§ **DIRECTIONS FOR THIS TASK**: Please return all lines of the data below containing the string "simpa".
(Beginning of INPUT RECORDS)
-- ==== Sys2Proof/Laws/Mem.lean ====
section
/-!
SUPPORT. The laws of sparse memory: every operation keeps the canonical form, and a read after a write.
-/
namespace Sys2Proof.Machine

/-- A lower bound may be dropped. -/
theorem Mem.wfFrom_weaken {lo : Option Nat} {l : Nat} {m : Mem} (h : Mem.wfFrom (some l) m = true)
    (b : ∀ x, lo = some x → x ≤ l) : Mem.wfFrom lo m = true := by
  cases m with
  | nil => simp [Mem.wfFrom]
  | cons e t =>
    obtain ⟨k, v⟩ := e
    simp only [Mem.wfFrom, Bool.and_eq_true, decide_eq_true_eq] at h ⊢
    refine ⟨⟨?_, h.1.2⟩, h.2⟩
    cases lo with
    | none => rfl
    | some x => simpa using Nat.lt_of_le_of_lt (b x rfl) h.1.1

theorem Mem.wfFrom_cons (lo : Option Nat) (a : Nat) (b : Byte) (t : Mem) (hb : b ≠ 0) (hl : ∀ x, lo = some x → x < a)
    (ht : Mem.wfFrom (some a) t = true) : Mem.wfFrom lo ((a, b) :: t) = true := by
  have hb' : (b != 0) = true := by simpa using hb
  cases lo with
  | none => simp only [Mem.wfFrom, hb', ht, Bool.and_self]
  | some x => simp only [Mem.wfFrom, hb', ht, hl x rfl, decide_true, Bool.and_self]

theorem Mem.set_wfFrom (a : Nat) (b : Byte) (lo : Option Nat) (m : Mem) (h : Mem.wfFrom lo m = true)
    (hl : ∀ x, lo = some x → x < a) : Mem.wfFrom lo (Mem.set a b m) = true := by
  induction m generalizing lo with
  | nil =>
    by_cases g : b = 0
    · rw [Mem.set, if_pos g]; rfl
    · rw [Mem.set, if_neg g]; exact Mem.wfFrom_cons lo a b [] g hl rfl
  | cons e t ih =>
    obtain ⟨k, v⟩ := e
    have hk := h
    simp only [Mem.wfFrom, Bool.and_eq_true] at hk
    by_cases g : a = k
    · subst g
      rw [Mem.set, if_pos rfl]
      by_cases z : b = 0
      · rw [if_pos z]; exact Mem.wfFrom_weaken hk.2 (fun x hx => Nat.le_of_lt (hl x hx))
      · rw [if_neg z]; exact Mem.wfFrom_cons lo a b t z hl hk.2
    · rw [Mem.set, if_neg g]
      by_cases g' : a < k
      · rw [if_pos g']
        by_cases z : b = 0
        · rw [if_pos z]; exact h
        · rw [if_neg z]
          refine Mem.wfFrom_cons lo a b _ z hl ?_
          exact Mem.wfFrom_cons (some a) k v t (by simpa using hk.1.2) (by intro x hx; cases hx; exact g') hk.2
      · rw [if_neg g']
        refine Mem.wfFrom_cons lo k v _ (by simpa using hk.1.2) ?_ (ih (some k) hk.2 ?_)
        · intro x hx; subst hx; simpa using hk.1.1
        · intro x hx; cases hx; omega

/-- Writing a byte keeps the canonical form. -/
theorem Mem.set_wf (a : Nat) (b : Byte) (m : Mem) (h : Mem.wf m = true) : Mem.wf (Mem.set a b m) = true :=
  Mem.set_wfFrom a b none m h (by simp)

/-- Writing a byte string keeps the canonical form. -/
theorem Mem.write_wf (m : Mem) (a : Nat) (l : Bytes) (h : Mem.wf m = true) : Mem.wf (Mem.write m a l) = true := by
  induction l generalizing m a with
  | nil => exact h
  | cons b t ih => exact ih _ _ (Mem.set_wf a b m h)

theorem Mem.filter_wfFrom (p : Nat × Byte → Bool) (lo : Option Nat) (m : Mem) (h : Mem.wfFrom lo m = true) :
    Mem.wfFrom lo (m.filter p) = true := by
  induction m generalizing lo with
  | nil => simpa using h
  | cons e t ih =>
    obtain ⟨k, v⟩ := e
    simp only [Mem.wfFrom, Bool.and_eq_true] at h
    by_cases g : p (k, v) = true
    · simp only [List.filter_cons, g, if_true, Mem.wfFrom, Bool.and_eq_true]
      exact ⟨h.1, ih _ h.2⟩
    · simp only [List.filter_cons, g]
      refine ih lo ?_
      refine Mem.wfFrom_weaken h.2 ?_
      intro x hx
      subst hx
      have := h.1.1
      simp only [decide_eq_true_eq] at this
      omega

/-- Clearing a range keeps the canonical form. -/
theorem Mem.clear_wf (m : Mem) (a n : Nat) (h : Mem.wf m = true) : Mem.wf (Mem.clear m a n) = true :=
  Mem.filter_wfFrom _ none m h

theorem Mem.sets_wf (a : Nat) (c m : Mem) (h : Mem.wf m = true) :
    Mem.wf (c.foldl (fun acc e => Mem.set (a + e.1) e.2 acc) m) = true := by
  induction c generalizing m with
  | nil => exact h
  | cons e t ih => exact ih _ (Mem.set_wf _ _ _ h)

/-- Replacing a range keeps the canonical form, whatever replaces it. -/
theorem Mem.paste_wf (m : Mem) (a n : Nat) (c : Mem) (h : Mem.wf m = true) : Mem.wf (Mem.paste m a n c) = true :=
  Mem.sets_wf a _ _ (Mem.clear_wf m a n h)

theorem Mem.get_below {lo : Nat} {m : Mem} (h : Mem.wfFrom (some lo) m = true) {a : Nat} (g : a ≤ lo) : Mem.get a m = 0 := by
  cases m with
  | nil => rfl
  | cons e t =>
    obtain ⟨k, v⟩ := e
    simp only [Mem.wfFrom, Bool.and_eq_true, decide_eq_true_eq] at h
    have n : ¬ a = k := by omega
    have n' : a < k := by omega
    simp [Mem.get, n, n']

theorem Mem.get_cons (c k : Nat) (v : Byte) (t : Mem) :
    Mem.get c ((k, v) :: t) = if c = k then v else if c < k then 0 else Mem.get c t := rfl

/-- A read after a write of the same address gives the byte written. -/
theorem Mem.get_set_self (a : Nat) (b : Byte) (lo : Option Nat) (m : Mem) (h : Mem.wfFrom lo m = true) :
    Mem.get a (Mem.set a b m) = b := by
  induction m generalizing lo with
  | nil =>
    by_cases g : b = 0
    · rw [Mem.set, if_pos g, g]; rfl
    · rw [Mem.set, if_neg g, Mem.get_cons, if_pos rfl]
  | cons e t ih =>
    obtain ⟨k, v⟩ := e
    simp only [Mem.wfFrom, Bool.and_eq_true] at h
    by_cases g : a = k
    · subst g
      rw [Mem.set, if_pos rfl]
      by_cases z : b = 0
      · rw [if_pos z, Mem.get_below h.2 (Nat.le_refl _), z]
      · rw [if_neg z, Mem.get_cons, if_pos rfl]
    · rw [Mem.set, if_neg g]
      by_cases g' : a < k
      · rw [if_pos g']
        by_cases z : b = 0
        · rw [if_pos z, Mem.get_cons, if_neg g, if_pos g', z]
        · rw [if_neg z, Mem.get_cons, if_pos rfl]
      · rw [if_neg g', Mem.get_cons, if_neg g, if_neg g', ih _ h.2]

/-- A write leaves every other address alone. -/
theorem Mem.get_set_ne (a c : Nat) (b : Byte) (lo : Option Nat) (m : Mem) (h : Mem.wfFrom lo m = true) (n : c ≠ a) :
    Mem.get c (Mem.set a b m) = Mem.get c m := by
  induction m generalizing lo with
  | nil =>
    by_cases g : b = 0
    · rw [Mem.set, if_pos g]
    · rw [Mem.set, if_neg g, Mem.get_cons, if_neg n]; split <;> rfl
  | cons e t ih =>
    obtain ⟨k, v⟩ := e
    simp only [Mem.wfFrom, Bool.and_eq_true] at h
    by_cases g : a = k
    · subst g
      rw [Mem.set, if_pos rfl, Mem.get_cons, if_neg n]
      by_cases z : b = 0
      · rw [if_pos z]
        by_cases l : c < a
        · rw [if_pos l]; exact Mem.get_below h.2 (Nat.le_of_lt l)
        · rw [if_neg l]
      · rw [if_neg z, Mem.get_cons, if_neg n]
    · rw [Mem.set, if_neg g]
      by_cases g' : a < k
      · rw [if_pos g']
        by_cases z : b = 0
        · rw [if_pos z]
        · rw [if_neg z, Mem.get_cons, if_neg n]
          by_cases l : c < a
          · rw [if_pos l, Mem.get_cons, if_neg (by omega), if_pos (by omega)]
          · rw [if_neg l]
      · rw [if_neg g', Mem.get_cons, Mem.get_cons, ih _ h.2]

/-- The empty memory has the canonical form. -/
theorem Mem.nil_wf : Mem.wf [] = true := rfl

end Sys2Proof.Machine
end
(End of INPUT RECORDS)
§ **ANSWER TO THIS EXERCISE**:
    | some x => simpa using Nat.lt_of_le_of_lt (b x rfl) h.1.1
  have hb' : (b != 0) = true := by simpa using hb
          exact Mem.wfFrom_cons (some a) k v t (by simpa using hk.1.2) (by intro x hx; cases hx; exact g') hk.2
        refine Mem.wfFrom_cons lo k v _ (by simpa using hk.1.2) ?_ (ih (some k) hk.2 ?_)
        · intro x hx; subst hx; simpa using hk.1.1
  | nil => simpa using h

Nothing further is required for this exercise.